Additionally, the DataFrame has a columns attribute, which is an Index object holding the column labels:

In [0]:
states.columns

Another example of a dataframe from dict of Series

In [0]:
d = {'one' : pd.Series([1., 2., 3.], index=['a', 'b', 'c']),
    'two' : pd.Series([1., 2., 3., 4.], index=['a', 'b', 'c', 'd'])}
d

In [0]:
pd.DataFrame(d, index=['d', 'b', 'a'])

In [0]:
pd.DataFrame(d, index=['d', 'b', 'a'], columns=['two', 'three'])

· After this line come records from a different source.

-- ==== Sys2Proof/Tests/Slice0.lean ====
section
/-! SUPPORT. Tests: ill-formed commands are refused, each check by a term of its own, and for each statement with hypotheses (its name
follows `test_meets_`) concrete states and operands that meet them together, one for each clause, at a bound of a range where it has
one. -/
namespace Sys2Proof.Tests
open Sys2Proof.Machine

section
set_option Elab.async false

/-! ### Well-formed commands -/

/-- Every check of a header refuses a header that breaks it alone. -/
theorem test_wf_header : wfHdr {} = true ∧ [{ opcode := 16 }, { tag := 512 }, { hint := 4 }, { nlines := 8 }, { addr := 2 ^ 52 }, { itag := 4096 },
    { pasid := 2 ^ 20 }, { svcData := 2 ^ 64 }, { seq := 4096 }].all (fun h : ReqHdr => !wfHdr h && !wf (.lineRead 0 h) && !wf (.tailDiscardHeader 0 h) &&
      !wf (.missingWriteData 0 h)) = true := by decide +kernel

/-- A source outside the 16 ports or the ITAGs of 12 bits is refused, in every command that has a source. -/
theorem test_wf_source : [Src.fabric 16 0 true, Src.fabric 0 4096 true].all (fun x =>
    [Instr.registerWrite x 0 false 0, .rcRead x 0, .loReadLatch x 0, .pgCtlWrite x 0 0, .escEnClear x, .escEnSet x, .pgIsetWrite x 0 0, .commitGo x 0,
      .commitCancel x 0, .commitDiscard x 0, .blkIntEoi x, .blkIntCfgWrite x 0, .mbGo x 0, .gwFlush x 0, .mapXlate x 0, .mrCmdGo x 0 0, .i3cCmdGo x 0 0,
      .chRst x 0, .mvcRestart x true, .cntClr x, .brlIdxWrite x 0 0, .insDoorbell x 0 0, .ringAttach x 0, .ringDetach x 0, .ringFlush x 0, .snap x 0,
      .quadClr x 0, .cntSnapClr x 0, .cntValWrite x 0 0 0, .cntCtlWrite x 0 0].all fun i => !wf i) = true ∧
  wf (.registerWrite (.fabric 15 4095 true) (2 ^ 25 - 1) true 0) = true := by decide +kernel

/-- An address beyond the block's 32 MiB or a page beyond 8191 is refused. -/
theorem test_wf_address : [Instr.crownPageAccess true (2 ^ 25) false true 0, .registerWrite .movement (2 ^ 25) false 0, .rcRead .movement (2 ^ 25),
    .loReadLatch .movement (2 ^ 25), .pgCtlWrite .movement (2 ^ 13) 0, .intentAdoption (2 ^ 13), .pgIsetWrite .movement (2 ^ 13) 0,
    .commitGo .movement (2 ^ 13), .commitCancel .movement (2 ^ 13), .commitDiscard .movement (2 ^ 13), .commitCheck (2 ^ 13)].all (fun i => !wf i) = true ∧
  wf (.commitGo .movement (2 ^ 13 - 1)) = true := by decide +kernel

/-- A tick takes the measurements of at most 9 pairs. -/
theorem test_wf_measurements : (let ms : List CalMeas := List.replicate 10 {}
    [Instr.escapementTick ms, .addrMapEpochSwitch ms, .selfRefreshEntry 0 ms, .parkEntry 0 ms, .rebuildRateEval ms, .balanceRunStart 0 ms,
      .burlWindowRollover 0 0 ms, .heatIntervalEnd 0 ms, .heatPublish ms, .routeEpochSwitch ms, .clearAllAnswer ms, .fenceEffect 0 ms,
      .instanceFree 0 ms, .fwRestart ms, .startPhaseComplete { meas := ms }].all fun i => !wf i) = true ∧
  wf (.escapementTick (List.replicate 9 {})) = true := by decide +kernel

/-- What the PHY senses, alerts, SPDs and sweeps keep to the widths of their fields. -/
theorem test_wf_senses : [({ early := List.replicate 11 0 } : Sense), { late := List.replicate 11 0 }, { gEarly := List.replicate 11 0 },
    { gLate := List.replicate 11 0 }, { osc := List.replicate 11 0 }, { osc := [2 ^ 16] }, { fail := 2 ^ 10 }, { bad := 2 ^ 10 }, { mr := [256] },
    { mr := List.replicate 11 0 }].all (fun z => !wf (.decisionPoint 0 0 z)) = true ∧ wf (.decisionPoint 16 1 {}) = true ∧
  wf (.alertN 0 0 (.backOff 8 1 1)) = false ∧ wf (.alertN 0 0 (.backOff 7 1 1)) = true ∧
  [({ ranksM1 := 4 } : Spd), { maxBin := 7 }, { refuse := 16 }, { moduleType := 4 }, { second := { moduleType := 4 } }, { second := { ranksM1 := 4 } }].all
    (fun d => !wf (.caliperRunStart 0 d) && !wf (.startPhaseComplete { spds := [some d] })) = true ∧
  [({ sc := 2 } : Sweep), { rk := 8 }, { lane := 16 }, { step := 16 }].all (fun w => !wf (.caliperRunEnd 0 [w])) = true := by decide +kernel

/-- Each of the other bounds refuses the first value beyond it. -/
theorem test_wf_bounds : [Instr.latchPoint [(7, 0)], .latchPoint [(0, 17)], .svcAccess 0 {}, .multiRead 0 {}, .lineWrite 0 {}, .lineRead 0 { opcode := 4 },
    .lineRead 0 { opcode := 2 }, .lineRead 0 { opcode := 3 }, .lineWriteData 0 4096 default, .strayDataFlit 0 4096 default, .ackReceived 0 4096, .nakReceived 0 4096, .meshInit 0 256 0, .meshInit 0 0 256,
    .tailDiscardEat 0 4096 default, .mr4Read 0 0 0, .mr4Read 0 0 4, .ecsRead 0 0 0 10 0 0 0, .ecsRead 0 0 0 0 8 0 0, .ecsRead 0 0 0 0 0 4 0,
    .ecsRead 0 0 0 0 0 0 (2 ^ 18), .ecsRead 0 0 (2 ^ 16) 0 0 0 0, .inBandInterrupt 0 8 0, .inBandInterrupt 0 0 16, .startPhaseComplete { i2c := 2 ^ 17 },
    .startPhaseComplete { spds := List.replicate 18 none }, .chanTestLine (2 ^ 32) default default default, .chanTestLoopback (2 ^ 32) default default default, .caliperRefab 0 16 0 0, .caliperRefab 0 0 8 0, .jewelRecordWrite 8 0,
    .jewelRecordWrite 0 8, .compatStopEnd 0 0 (List.replicate 11 0) [], .compatStopEnd 0 0 [2 ^ 25] [], .compatStopEnd 0 0 [] (List.replicate 11 0),
    .compatStopEnd 0 0 [] [2 ^ 16], .meshCreditReturn 0 8 0, .meshCreditReturn 0 0 8, .powerFailure 8].all (fun i => !wf i) = true ∧
  wf (.latchPoint [(6, 255)]) = true ∧ wf (.mr4Read 0 0 3) = true ∧ wf (.lineRead 0 { opcode := 5 }) = true := by decide +kernel

/-! ### The states of these tests -/

/-- A block in phase 9 with its frames running and Movement at work. -/
def up : State :=
  { State.reset with locked := true, bclk := 1000, phase := 9, bin := .rdimm5600, esc := { running := true, tickBclk := 900 }, mvc := { running := true } }

/-- It, with a mailbox command that has been given and not taken up. -/
def asked (m cmd : Nat) (args : List (Nat × Nat)) : State :=
  let t := args.foldl (fun (t : Tbl Word) a => Tbl.set (fun _ => 0) t a.1 (BitVec.ofNat 32 a.2)) []
  up.updMbx m fun x => { x with go := true, busy := true, cmd := cmd, seq := 7, args := t }
/-- `up` with channel 0 trained and in role 0 and page 0 of the map open, its lines all zeros. -/
def mapped : State :=
  ((up.setReg .map 0x400 (pack [(0, 4, 7), (4, 5, 16)])).setReg .map 0x0C0 0x100001).updChan 0 fun ch =>
    { ch with role := 0, prsnt := true, powered := true, resetN := false, calState := 3, filled := true }

/-- The frame of `mapped` with a mailbox command that has been given. -/
def asks (s : State) (m cmd : Nat) (args : List (Nat × Nat)) : State := { s with blk := (asked m cmd args).blk }
/-- `mapped` with bytes stored from an address on. -/
def storing (s : State) (pa : Nat) (bs : List Nat) : State := match s.writeBytes 80 pa bs with | .inr t => t | .inl _ => s
/-- An image of 64 bytes that passes its checks. -/
def image : List Nat :=
  let h := leBytes 0x4D564649 4 ++ leBytes 1 4 ++ leBytes 3 4 ++ leBytes 64 4
  let z := List.replicate 44 0
  h ++ leBytes (crc32 (h ++ z)) 4 ++ z
/-- Channel 1 holds role 16: the reserve. -/
def withReserve (s : State) : State := s.updChan 1 fun ch => { ch with role := 16, calState := 3, resetN := false, powered := true, prsnt := true }
/-- The same frame, 30 million BCLK later. -/
def later (s : State) : State := { s with bclk := s.bclk + 30000000, esc := { s.esc with tickBclk := s.esc.tickBclk + 30000000 } }
/-- A port whose link is up and whose page is enabled. -/
def linked (s : State) (g : Nat) : State :=
  ((s.updPage (.gw g) fun pg => { pg with en := true, enReq := true }).updPage (.gwAdm g) fun pg => { pg with en := true, enReq := true }).updGw g fun w =>
    { w with alive := true, link := .up, rspHdr := 9, rspData := 9 }
/-- `mapped` with port 15 up. -/
def port : State := linked mapped 15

The row and column labels can be accessed using the index and columns attributes:

In [0]:
d = {'one' : pd.Series([1., 2., 3.], index=['a', 'b', 'c']),
    'two' : pd.Series([1., 2., 3., 4.], index=['a', 'b', 'c', 'd'])}
df = pd.DataFrame(d)
df

In [0]:
df.columns

In [0]:
df['one']

In [0]:
df.loc[['a']]

In [0]:
print( type(df.loc['a']))
print( type(df.loc[['a']]))

Dataframe from dict of ndarrays or lists

In [0]:
d = {'one' : [1., 2., 3., 4.],    
     'two' : [4., 3., 2., 1.]}

In [0]:
pd.DataFrame(d)

DataFrame from a list of dicts

In [0]:
data2 = [{'a': 1, 'b': 2}, {'a': 5, 'b': 10, 'c': 20}]
pd.DataFrame(data2)

In [0]:
pd.DataFrame(data2, index=['first', 'second'])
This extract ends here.